▸ **TO DO**:
From the listing below, reproduce word for word the part that opens with the line containing "def Hyper.faults (env" and closes with the line containing "wide.sharedFaults (h.wired wide) env"; reproduce nothing else.

-- -- --

/-! ### Failing and finishing (R252-R254) -/

/-- Whether the work of a copy's context has to end, so that MODES 1 and 2 stop (R411): it is frozen, or being reset. -/
def State.mustStop (s : State) (c : Copy) : Bool :=
  match s.ctx? c.ctx with
  | some x => (x.frozen && c.packet.isNone) || x.dying.isSome
  | none => true

/-- How a copy stops (R253): its cause and faulting address, the pieces it still publishes, for a fault inside a tile the tile's
bytes before the faulting one, and the bytes it has published by then. -/
structure CopyStop where
  cause : Nat
  addr : Nat
  pieces : List Piece
  tile : Option (List Byte)
  bytes : Nat
  deriving DecidableEq, Repr

/-- The stop a copy comes to now: the fault recorded, that of its next access, which in MODE 1 is a tile's and waits for credit (R251),
or the stop of R411; none while it can go on. -/
def State.copyFault (s : State) (c : Copy) : Option CopyStop :=
  let p := c.param
  let waits := decide (c.stage = .waitingLeave) || decide (c.stage = .waitingLock) || decide (c.stage = .moving)
  if c.cause ≠ 0 then some { cause := c.cause, addr := c.faultAddr, pieces := [], tile := none, bytes := c.published }
  else if decide (p.mode ≠ 0) && waits && s.mustStop c then
    some { cause := cCopyStopped, addr := 0, pieces := [], tile := none, bytes := c.published }
  else if c.stage ≠ .moving then none
  else
    match p.mode with
    | 0 =>
      (match State.moveRows (s.copySight c) s c.ctx p (List.range p.nrows) with
       | (m, _) => m.fault.map (fun x => { cause := x.1, addr := x.2, pieces := m.pieces, tile := none, bytes := m.bytes }))
    | 1 =>
      (match s.ringOf c, s.tileRead c c.tile with
       | some ring, (.bad cause a, part, _) =>
         if ring.free = 0 then none
         else some { cause := cause, addr := a, pieces := [], tile := some part, bytes := c.published + part.length }
       | _, _ => none)
    | _ =>
      (match s.entryBytes c with
       | (.bad cause a, _) => some { cause := cause, addr := a, pieces := [], tile := none, bytes := c.published }
       | _ => none)

/-- The part of a tile that a stopped copy has written, committed to its slot, for which it has taken a credit (R251, R253). -/
def State.stopTile (s : State) (c : Copy) (stop : CopyStop) : State :=
  match stop.tile with
  | none => s
  | some part =>
    (s.slotWrite c (s.scratchVictims c.core (scratchLines c.core c.slotAddr part.length)) part).updLane c.core c.ctx (fun l =>
      l.updRing c.param.rid (fun r => { r with free := r.free - 1 }))

/-- What a stopping copy would write to lines that a solo chunk reads (R287): it waits. -/
def State.stopWaits (s : State) (c : Copy) (stop : CopyStop) : Bool :=
  s.soloReads ((scratchLines c.core c.slotAddr ((stop.tile.getD []).length)).map (·.1))

/-- COPY_FAIL (R253): the copy publishes what it has written, releases its locks, writes CWFAIL, and goes on to its record;
its ring is FAILED unless it was the ring that was busy (R257). -/
def execCopyFail (id : Nat) (s : State) : Host.Outcome State Fault Refusal :=
  .next (match s.copy? id with
    | none => s
    | some c =>
      match s.copyFault c with
      | none => s
      | some stop =>
        if c.stage = .record || s.stopWaits c stop then s
        else
        match s.mayCommit (.copy id) stop.pieces with
        | (false, s) => s
        | (true, s) =>
          let t := (((s.stopTile c stop).commitAs (.copy id) stop.pieces).releaseLocks (.copy id)).unbindCopy c
          match t.writeWord (.copy id) c.ctx c.param.cwaddr c.param.cwfail with
          | (.park _, _) => (s.writeWord (.copy id) c.ctx c.param.cwaddr c.param.cwfail).2
          | (w, t) =>
            let u := match w with
              | .ok u => u
              | _ => t
            let u := if c.param.mode = 1 && stop.cause ≠ cRingBusy then
                u.updLane c.core c.ctx (fun l => l.updRing c.param.rid (fun r => { r with state := .failed }))
              else u
            u.updCopy id (fun c => { c with stage := .record, cause := stop.cause, faultAddr := stop.addr, published := stop.bytes }))
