/-- `n` records, and the bytes after them. The further record stands behind a MOVX with X = 1 alone. -/
def parseRecs : Nat → List Byte → Option (List HyperRec × List Byte)
  | 0, bs => some ([], bs)
  | n + 1, bs =>
    let x := wordHasExt (natAt bs 0 8) && decide (natAt bs 7 1 = 3)
    if bs.length < (if x then 32 else 16) then none
    else
      let r : HyperRec := { word := natAt bs 0 8, tgts := [natAt bs 8 2, natAt bs 10 2, natAt bs 12 2, natAt bs 14 2]
                            ext := if x then natAt bs 16 8 else 0, rest := if x then natAt bs 24 8 else 0 }
      (parseRecs n (bs.drop (if x then 32 else 16))).map (fun p => (r :: p.1, p.2))

/-- The hyperblock at a byte offset of a section, with the offset of its end; none where it runs past the section. -/
def parseHyper (sec : List Byte) (off : Nat) : Option (Hyper × Nat) :=
  if sec.length < off + 64 then none
  else
    let header := (List.range 8).map (fun k => natAt sec (off + 8 * k) 8)
    (parseRecs (field (header.getD 0 0) 48 12 + 1) (sec.drop (off + 64))).map (fun p =>
      ({ blk := off / 64, header := header, recs := p.1 }, sec.length - p.2.length))

/-- The run of `n` hyperblocks that begins at an offset. -/
def parseHypers (sec : List Byte) : Nat → Nat → Option (List Hyper)
  | 0, _ => some []
  | n + 1, off =>
    match parseHyper sec off with
    | none => none
    | some (h, e) => (parseHypers sec n (up64 e)).map (h :: ·)

/-! ### A record as a native instruction -/

/-- One target field: an invalid one is all zero, and a valid one names an index of the hyperblock. -/
def targetFieldOk (n t : Nat) : Bool :=
  if field t 15 1 = 1 then decide (field t 3 12 < n) && decide (field t 0 1 = 0) else decide (t = 0)

/-- A target field of a hyperblock of `n` instructions as the ten bits of a native target (R47, R68); one that fails its check names
nothing. -/
def nativeTarget (n t : Nat) : Nat :=
  if targetFieldOk n t && field t 15 1 = 1 then 512 + field t 3 12 % 128 * 4 + field t 1 2 else 0

/-- Whether a record is a FAN. -/
def HyperRec.isFan (r : HyperRec) : Bool := field r.word 56 8 = 4

/-- The valid targets of a record after its first. -/
def HyperRec.later (r : HyperRec) : List Nat := (r.tgts.drop 1).filter (fun t => field t 15 1 = 1)

/-- A native word from a base word, its X bit and its first two targets. -/
def nativeWord (base x t0 t1 : Nat) : Nat := base / 2 ^ 49 * 2 ^ 49 + x * 2 ^ 48 + t0 * 2 ^ 38 + t1 * 2 ^ 28 + field base 0 28

/-- The native instruction of a record, with its extension word; `fan` is the index of the FAN added for it, if it needs one. Without
one its first sound target after TGT0 stands as T1. -/
def HyperRec.native (n : Nat) (r : HyperRec) (fan : Option Nat) : Nat × Nat :=
  let t := fun (k : Nat) => nativeTarget n (r.tgts.getD k 0)
  if r.isFan then (nativeWord r.word 1 (t 0) (t 1), t 2 * 2 ^ 54 + t 3 * 2 ^ 44)
  else
    let t1 := match fan with
      | some k => 512 + k % 128 * 4
      | none => nativeTarget n ((r.later.find? (targetFieldOk n)).getD 0)
    (nativeWord r.word (field r.word 48 1) (t 0) t1, r.ext)

/-- Whether a record names more targets than its native form carries, so that the loader adds a FAN (R68). -/
def HyperRec.wantsFan (r : HyperRec) : Bool := !r.isFan && decide (2 ≤ r.later.length)

/-- The FAN added for a record, which carries its targets after the first. -/
def HyperRec.fan (n : Nat) (r : HyperRec) : Nat × Nat :=
  let t := fun (k : Nat) => nativeTarget n (r.later.getD k 0)
  (nativeWord (4 * 2 ^ 56) 1 (t 0) (t 1), t 2 * 2 ^ 54)

/-- The native words of records: each at its own index, the FANs added after the last. -/
def nativeWords (rs : List HyperRec) : List (Nat × Nat) :=
  let fans := rs.filter (·.wantsFan)
  rs.mapIdx (fun k r => r.native rs.length
      (if r.wantsFan then some (rs.length + ((rs.take k).filter (·.wantsFan)).length) else none))
    ++ fans.map (HyperRec.fan rs.length)

/-! ### The checks of R68 -/

/-- VER, XCOUNT, NREAD, NWRITE and the reserved bits of a hyperblock's header. -/
def Hyper.headerOk (h : Hyper) : Bool :=
  let w := fun (k : Nat) => h.header.getD k 0
  decide (field (w 0) 60 4 = 1) && decide (field (w 0) 44 4 ≤ 8) && decide (field (w 0) 0 13 = 0) && decide (field (w 1) 40 2 = 0)
  && decide (field (w 2) 60 4 = 0) && decide (field (w 3) 60 4 = 0) && decide (field (w 4) 26 38 = 0)
  && decide (field (w 4) 13 13 ≤ 4096) && decide (field (w 4) 0 13 ≤ 4096)
  && [5, 6, 7].all (fun k => decide (w k = 0))

/-- NREAD and NWRITE name the READs and WRITEs present. -/
def Hyper.countOk (h : Hyper) : Bool :=
  let ops := h.recs.map (fun r => field r.word 56 8)
  let w4 := h.header.getD 4 0
  decide (field w4 13 13 = (ops.filter (fun o => o = 6)).length) && decide (field w4 0 13 = (ops.filter (fun o => o = 7)).length)

/-- The faults of one record of a hyperblock of `n` instructions, each by the detail that a native block would raise. A base word
whose target bits are not zero has no native counterpart: FIELD is the MODEL'S CHOICE (log 32). -/
def HyperRec.faults (n : Nat) (r : HyperRec) : List LoadFault :=
  let first := r.native n (if r.wantsFan then some 0 else none)
  (if field r.word 28 20 = 0 then [] else [.field]) ++ (if r.tgts.all (targetFieldOk n) then [] else [.target]) ++
  (if decide (field r.word 48 1 = 1) = r.isMovx then [] else [.extension]) ++ (if r.rest = 0 then [] else [.field]) ++
  (match decodeWord first.1 first.2 with
   | .ok _ => []
   | .error e => [e])

/-- Header word 0 of a native block of `count` words (R44), with the counts of READs and WRITEs given and the other fields of the
hyperblock's. -/
def Hyper.word0 (h : Hyper) (count reads writes : Nat) : Nat :=
  let w0 := h.header.getD 0 0
  2 ^ 60 + (count - 1) % 128 * 2 ^ 53 + field w0 44 4 * 2 ^ 49 + field w0 28 16 * 2 ^ 33 + reads % 128 * 2 ^ 26 + writes % 128 * 2 ^ 19
  + field w0 18 10 * 2 ^ 9 + field w0 15 3 * 2 ^ 6 + field w0 14 1 * 2 ^ 5 + field w0 13 1 * 2 ^ 4

/-- A hyperblock read as one block of any number of words, for the checks that do not look at its targets. -/
def Hyper.wide (maps : List (List Word)) (h : Hyper) : Block :=
  Block.withMaps maps (Block.readable
    { blk := h.blk, header := h.word0 1 0 0 :: (h.header.drop 1).take 3
      words := h.recs.map (fun r => r.native h.recs.length none), maps := [], va := 0, stale := false })

/-- The arcs of a record that reads as an instruction: its sound targets (R68). -/
def HyperRec.arcs (n k : Nat) (r : HyperRec) (i : Instr) : List Arc :=
  let later := match i with
    | .fan _ _ _ => true
    | _ => (i.fields?.bind (·.t1)).isSome
  (r.tgts.mapIdx (fun j t => (j, t))).filterMap (fun x =>
    if field x.2 15 1 = 1 && targetFieldOk n x.2 && (if x.1 = 0 then (i.fields?.bind (·.t0)).isSome else later) then
      some { src := k, dst := field x.2 3 12, slot := Slot.ofCode (field x.2 1 2), first := x.1 = 0 }
    else none)

/-- A hyperblock as its instructions and arcs. -/
def Hyper.wired (h : Hyper) (wide : Block) : Wired :=
  { instrs := wide.instrs, size := h.recs.length
    arcs := wide.instrs.flatMap (fun x => match h.recs[x.1]? with
      | some r => r.arcs h.recs.length x.1 x.2
      | none => []) }

/-- The faults of a hyperblock in its own layout: what R60 checks in a native block, the native limits and places apart. -/
def Hyper.faults (env : LoadEnv) (maps : List (List Word)) (h : Hyper) : List LoadFault :=
  let wide := h.wide maps
  checked h.headerOk .header ++ checked h.countOk .count ++ h.recs.flatMap (HyperRec.faults h.recs.length) ++
  wide.sharedFaults (h.wired wide) env

/-! ### The native blocks of a hyperblock (R67) -/

/-- The native block of a hyperblock with the words given, each with its record: header words 0 and 1 as R44 and R46 lay them out, its
exits below XCOUNT those of the hyperblock and the others as they stand. -/
def Hyper.asOne (h : Hyper) (ws : List ((Nat × Nat) × Option Nat)) : Config.VpbBlock :=
  let count := fun (op : Nat) => (ws.filter (fun w => field w.1.1 56 8 = op)).length
  { word0 := h.word0 ws.length (count 6) (count 7), set := h.header.getD 1 0 / 2 ^ 40
    exits := (List.range 8).map (fun xn =>
      if xn < field (h.header.getD 0 0) 44 4 then .hyper xn else .bits (exitOffset h.header xn % 2 ^ 20).toNat)
    words := ws.map (·.1), origins := ws.map (·.2) }

/-- The native words of a hyperblock, each with the record that it is made of; none for an added FAN. -/
def Hyper.words (h : Hyper) : List ((Nat × Nat) × Option Nat) :=
  (nativeWords h.recs).mapIdx (fun k w => (w, if k < h.recs.length then some k else none))

/-- A target field with its index moved. -/
def movedTarget (place : Nat → Nat) (t : Nat) : Nat := if t < 512 then 0 else 512 + place (field t 2 7) % 128 * 4 + t % 4

/-- A native word with the indices in its targets moved (R47, R301). -/
def movedWord (place : Nat → Nat) (w : Nat × Nat) : Nat × Nat :=
  (nativeWord w.1 (field w.1 48 1) (movedTarget place (field w.1 38 10)) (movedTarget place (field w.1 28 10)),
   if field w.1 56 8 = 4 then movedTarget place (field w.2 54 10) * 2 ^ 54 + movedTarget place (field w.2 44 10) * 2 ^ 44 else w.2)

/-- The words of a hyperblock in another order: those of the memory class first, then those of the live-value class, so that no unit
has more than its share (R25). -/
def Hyper.spread (h : Hyper) : List ((Nat × Nat) × Option Nat) :=
  let ws := h.words
  let at_ := fun (k : Nat) => field (ws.getD k ((0, 0), none)).1.1 56 8
  let ks := List.range ws.length
  let order := ks.filter (fun k => opMemory (at_ k)) ++ ks.filter (fun k => opLive (at_ k))
    ++ ks.filter (fun k => !opMemory (at_ k) && !opLive (at_ k))
  order.filterMap (fun k => (ws[k]?).map (fun w => (movedWord (fun i => order.idxOf i) w.1, w.2)))

/-- A native block as the checks of R60 see it, its exits put to its own beginning. -/
def nativeBlock (maps : List (List Word)) (b : Config.VpbBlock) : Block :=
  Block.withMaps maps { blk := 0, header := [b.word0, b.set * 2 ^ 40, 0, 0], words := b.words, maps := [], va := 0, stale := false }

/-- Whether a native block meets the limits of R2 and R25 and every check of R60 but those of where its exits lead and of its maps. -/
def nativeOk (env : LoadEnv) (b : Config.VpbBlock) : Bool :=
  let n := nativeBlock [] b
  decide (1 ≤ b.words.length) && decide (icount b.word0 = b.words.length)
  && (n.wordFaults ++ n.ownFaults { env with starts := [0] }).isEmpty

/-- The live-value slots that an instruction names (R307, R308, R314, R154). -/
def Instr.liveSlots : Instr → List Nat
  | .read _ lk => [lk.toNat]
  | .write _ lk => [lk.toNat]
  | .call _ lk _ _ => [lk.toNat]
  | .reduce _ _ _ _ ls => [ls.toNat]
  | .scan _ _ _ _ ls _ => [ls.toNat]
  | .bcast _ ls => [ls.toNat]
  | _ => []

/-- The live-value slots that none of the hyperblocks of a run names, below the count that its kernel declares. -/
def spareSlots (declared : Nat) (hs : List Hyper) : List Nat :=
  let named := hs.flatMap (fun h => (h.wide []).instrs.flatMap (fun x => Instr.liveSlots x.2))
  (List.range declared).filter (fun k => !named.contains k)

/-- Whether a word added by the loader carries values and order alone, within a block or to the next: MOV, FAN, NULL, READ, WRITE,
STEER or EXIT. A READ or WRITE names a slot that the program leaves alone. -/
def mayAdd (spare : List Nat) (w : Nat × Nat) : Bool :=
  [0x01, 0x04, 0x05, 0x06, 0x07, 0x09, 0x0D].contains (field w.1 56 8)
  && (!opLive (field w.1 56 8) || spare.contains (w.1 % 64))

/-- Whether a native word is the instruction of a record: all its fields but the targets. -/
def HyperRec.madeInto (r : HyperRec) (w : Nat × Nat) : Bool :=
  decide (w.1 / 2 ^ 49 = r.word / 2 ^ 49) && decide (w.1 % 2 ^ 28 = r.word % 2 ^ 28) && (r.isFan || decide (w.2 = r.ext))
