/-- Whether the matrix entries of a chunk fit in its core's queue (R140). A chunk with more than 64 entries fits once the
queue is empty: MODEL'S CHOICE (log 73), since it would never fit otherwise and the rule says that the wait always ends. -/
def CoreState.entriesFit (c : CoreState) (n : Nat) : Bool := decide (c.queue.length + n ≤ 64) || c.queue.isEmpty

/-- Whether a chunk may ask for its first grant, or linearize when it needs none: the earlier pass of its core has
committed (R169), its producers have (R177), its matrix entries fit (R140), and it does not meet the solo pass (R163). -/
def State.mayRequest (s : State) (l : Lane) (p : Pass) : Bool :=
  p.state = .submitted && !l.frozen && (l.uncommitted p.id).isEmpty
  && p.producers.all (fun q => (match s.lane? q.core q.ctx with
      | some m => (m.pass? q.pass).isNone
      | none => true))
  && (p.entries.isEmpty || (match s.core? l.core with
      | some c => c.entriesFit p.entries.length
      | none => true))
  && !s.meetsSolo { core := l.core, ctx := l.ctx, pass := p.id } p

/-- The lines of a broadcast that a chunk's R∪W meets (R163). A later pass of the committing lane has read the chunk's W
lines as they now are (R169; log 16). -/
def State.metLines (s : State) (l : Lane) (p : Pass) (b : Broadcast) : List (Nat × Nat) :=
  let own := match b.source with
    | some q => decide (q.core = l.core) && decide (q.ctx = l.ctx)
    | none => false
  ((if own then [] else b.wlines) ++ b.clines).filter (fun x => s.meets l.core p x.1 x.2)

/-- Whether a commit that has linearized will squash a chunk once its broadcast reaches the chunk's core (R163): the
broadcast is on its way, or is still to be made. A chunk that takes no grant does not linearize before it (R164, R165). -/
def State.dueMeets (s : State) (l : Lane) (p : Pass) : Bool :=
  s.broadcasts.any (fun b => b.cores.contains l.core && !(s.metLines l p b).isEmpty) ||
  s.lanes.any (fun m => m.passes.any (fun q => q.state = .granted && !q.got.isEmpty &&
    !(m.core = l.core && m.ctx = l.ctx) &&
    (q.lines m.core (fun a => a.inW || a.inC)).any (fun x => s.meets l.core p x.1 x.2)))

/-- The first pass of a lane linearizes at once when it needs no grant and may (R164). -/
def State.linearizeIdle (s : State) (core ctx : Nat) : State :=
  match s.lane? core ctx with
  | none => s
  | some l =>
    match l.passes with
    | [] => s
    | p :: _ => if p.need.isEmpty && s.mayRequest l p && !s.dueMeets l p then s.linearize core ctx p else s

/-! ### PASS_END -/

/-- The pass of a lane whose threads have all left. -/
def Lane.over? (l : Lane) : Option Pass :=
  if l.frozen then none
  else l.passes.find? (fun p => p.state = .streaming && p.admitted = p.admission.length && p.runs.all (·.drained))

/-- The pass with its runs judged, excluded runs marked, its accepted operations kept and its grants named. -/
def Pass.submit (p : Pass) : Pass :=
  let kept := p.keptAccesses
  let runs := p.runs.map (fun r => { r with excluded := r.leaves })
  let ins := byThread (runs.filter (fun (r : Run) => !r.excluded))
  let q := { p with
    accesses := kept, runs := runs, state := PassState.submitted
    groupsAfter := some (ins.flatMap (fun (r : Run) => (byIdx r.groupOps).map (fun o => (r.tidx, o, 0))))
    bankSets := ins.flatMap (fun (r : Run) => (byIdx (r.banks.map (fun (b : Nat × Word × Word) => (b.1, b.2)))).map (fun b => (r.tidx, b))) }
  { q with need := q.grantsNeeded, got := [], requested := false }

/-- Whether two accesses are returning atomics on a common byte, the first of them performed first (R173). -/
def Access.atomicBefore (a b : Access) : Bool :=
  let returns := fun (x : Access) => match x.kind with
    | .returning _ => true
    | _ => false
  returns a && returns b && decide (a.id < b.id) && decide (a.space = b.space) && decide (a.addr < b.addr + b.len)
  && decide (b.addr < a.addr + a.len)

/-- Whether a thread that leaves a pass performed a returning atomic which one of a thread that stays was computed on, or entered
into a stream what one that stays has taken (R435). -/
def Pass.tainted (p : Pass) : Bool :=
  let leaver := fun (t : Nat) => (p.run? t).any (·.leaves)
  p.accesses.any (fun a => leaver a.tidx && p.accesses.any (fun b => !leaver b.tidx && a.atomicBefore b))
  || p.runs.any (fun r => !r.leaves && r.fed.any leaver)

-- -- --

▸ **FINISHED TASK**:
def Hyper.faults (env : LoadEnv) (maps : List (List Word)) (h : Hyper) : List LoadFault :=
  let wide := h.wide maps
  checked h.headerOk .header ++ checked h.countOk .count ++ h.recs.flatMap (HyperRec.faults h.recs.length) ++
  wide.sharedFaults (h.wired wide) env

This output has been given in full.